Among the entries below, only the lines starting at the one with "memGetBytes s.cfg t.env.memory" and ending at the one with "let stored := s.targets.entries.take", both included, are to be printed exactly.

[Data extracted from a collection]
*-*-*
/-- 44_commands.md, opcode 0x4: one `MemWrite` of the selected width with the data in wire order; a reply
unless logging is on; on `Fault` nothing is written; on a size mismatch or an unsupported length no access
is made. The MODEL's choice is where the bytes of an accepted access then stand: in the model's device
memory (notes/assumptions/3.md), wrapping at the top of the address space (notes/assumptions/5.md). -/
def Obligations.WriteMakesOneAccess : Prop :=
  ∀ (m : Nibble) (s : State), s.session.isAuthenticated = true →
    (∀ f : WriteFields, f.sizeByte.toNat = f.width.bytes → noFault 1 s →
      exec (.write m (.fields f)) s =
        .next { s with
          session := { s.session with
            pendingBlock := ⟨0#32, 0#16⟩, masterSeq := m, logTimeoutCounter := 0
            isReplyPending := !s.session.isLoggingEnabled || s.session.isReplyPending }
          env := { s.env with
            memory := memPutBytes s.cfg f.address 0 f.data s.env.memory
            accessor := s.env.accessor.tail }
          trace := { s.trace with
            ports := s.trace.ports ++ [.memWrite f.address f.width f.data true] } }) ∧
    (∀ f : WriteFields, f.sizeByte.toNat = f.width.bytes → firstFaultAt 0 s →
      exec (.write m (.fields f)) s =
        .next { s with
          session := { s.session with pendingBlock := ⟨0#32, 0#16⟩ }
          env := { s.env with accessor := s.env.accessor.tail }
          trace := ⟨s.trace.ports ++ [.memWrite f.address f.width f.data false],
            s.trace.absorbed ++ [.access]⟩ }) ∧
    (∀ ops : Operands WriteFields,
      (∃ p, ops = .badLength p) ∨ (∃ f, ops = .fields f ∧ f.sizeByte.toNat ≠ f.width.bytes) →
      exec (.write m ops) s =
        .next { s with
          session := { s.session with pendingBlock := ⟨0#32, 0#16⟩ }
          trace := { s.trace with absorbed := s.trace.absorbed ++ [.validation] } })

/-- 20_memory.md section 2: data byte `k` of an accepted WRITE is the byte at `address + k`. Two things are
the MODEL's choice and not the spec's. That the bytes can be read back from device memory: the accessor
keeps a write that it does not answer with `Fault`, as a plain byte array does, which R65 makes a condition
and R62 does not require (notes/assumptions/3.md). That `address + k` wraps at the top of the address
space: R68 gives the address of a write no arithmetic, and what one wide access does there is the
accessor's (notes/assumptions/5.md). -/
def Obligations.WrittenBytesReadBackInWireOrder : Prop :=
  ∀ (m : Nibble) (f : WriteFields) (s t : State), s.session.isAuthenticated = true →
    f.sizeByte.toNat = f.width.bytes → f.data.length = f.width.bytes → s.env.memory.wf = true →
    noFault 1 s → exec (.write m (.fields f)) s = .next t →
    memGetBytes s.cfg t.env.memory f.address f.width.bytes = f.data ∧
    ∀ k b, f.data[k]? = some b →
      memGet t.env.memory ((f.address.toNat + k) % 2 ^ (8 * s.cfg.addrW.bytes)) = b

/-- 44_commands.md, opcode 0x5: entries that all have a legal size, fit the table and do not exceed
`MAX_PAYLOAD` are stored after the staged ones (from 0 with the start flag), committed with the end flag,
and logging goes off. -/
def Obligations.LogcfgStagesAndCommits : Prop :=
  ∀ (m : Nibble) (f : CfgFields) (sizes : List Width) (s : State),
    s.session.isAuthenticated = true → s.targets.entries.length = s.cfg.nTargets →
    (f.entries.map fun e => widthOfByte s.cfg e.sizeByte) = sizes.map some →
    let base := if f.flags.getLsbD 4 then 0 else s.targets.stagedCount
    let total := base + f.entries.length
    let stored := s.targets.entries.take base ++
      List.zipWith (fun e w => (⟨e.address, w⟩ : Target)) f.entries sizes ++
      s.targets.entries.drop total
    total ≤ s.cfg.nTargets → sizeSum stored total ≤ s.cfg.maxPayload →
    exec (.logcfg m (.fields f)) s =
      .next { s with
        session := { s.session with
          isLoggingEnabled := false, pendingBlock := ⟨0#32, 0#16⟩,
          masterSeq := m, logTimeoutCounter := 0, isReplyPending := true }
        targets := ⟨stored, if f.flags.getLsbD 5 then total else s.targets.committedCount, total⟩ }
*-*-*
Response area →
    memGetBytes s.cfg t.env.memory f.address f.width.bytes = f.data ∧
    ∀ k b, f.data[k]? = some b →
      memGet t.env.memory ((f.address.toNat + k) % 2 ^ (8 * s.cfg.addrW.bytes)) = b

/-- 44_commands.md, opcode 0x5: entries that all have a legal size, fit the table and do not exceed
`MAX_PAYLOAD` are stored after the staged ones (from 0 with the start flag), committed with the end flag,
and logging goes off. -/
def Obligations.LogcfgStagesAndCommits : Prop :=
  ∀ (m : Nibble) (f : CfgFields) (sizes : List Width) (s : State),
    s.session.isAuthenticated = true → s.targets.entries.length = s.cfg.nTargets →
    (f.entries.map fun e => widthOfByte s.cfg e.sizeByte) = sizes.map some →
    let base := if f.flags.getLsbD 4 then 0 else s.targets.stagedCount
    let total := base + f.entries.length
    let stored := s.targets.entries.take base ++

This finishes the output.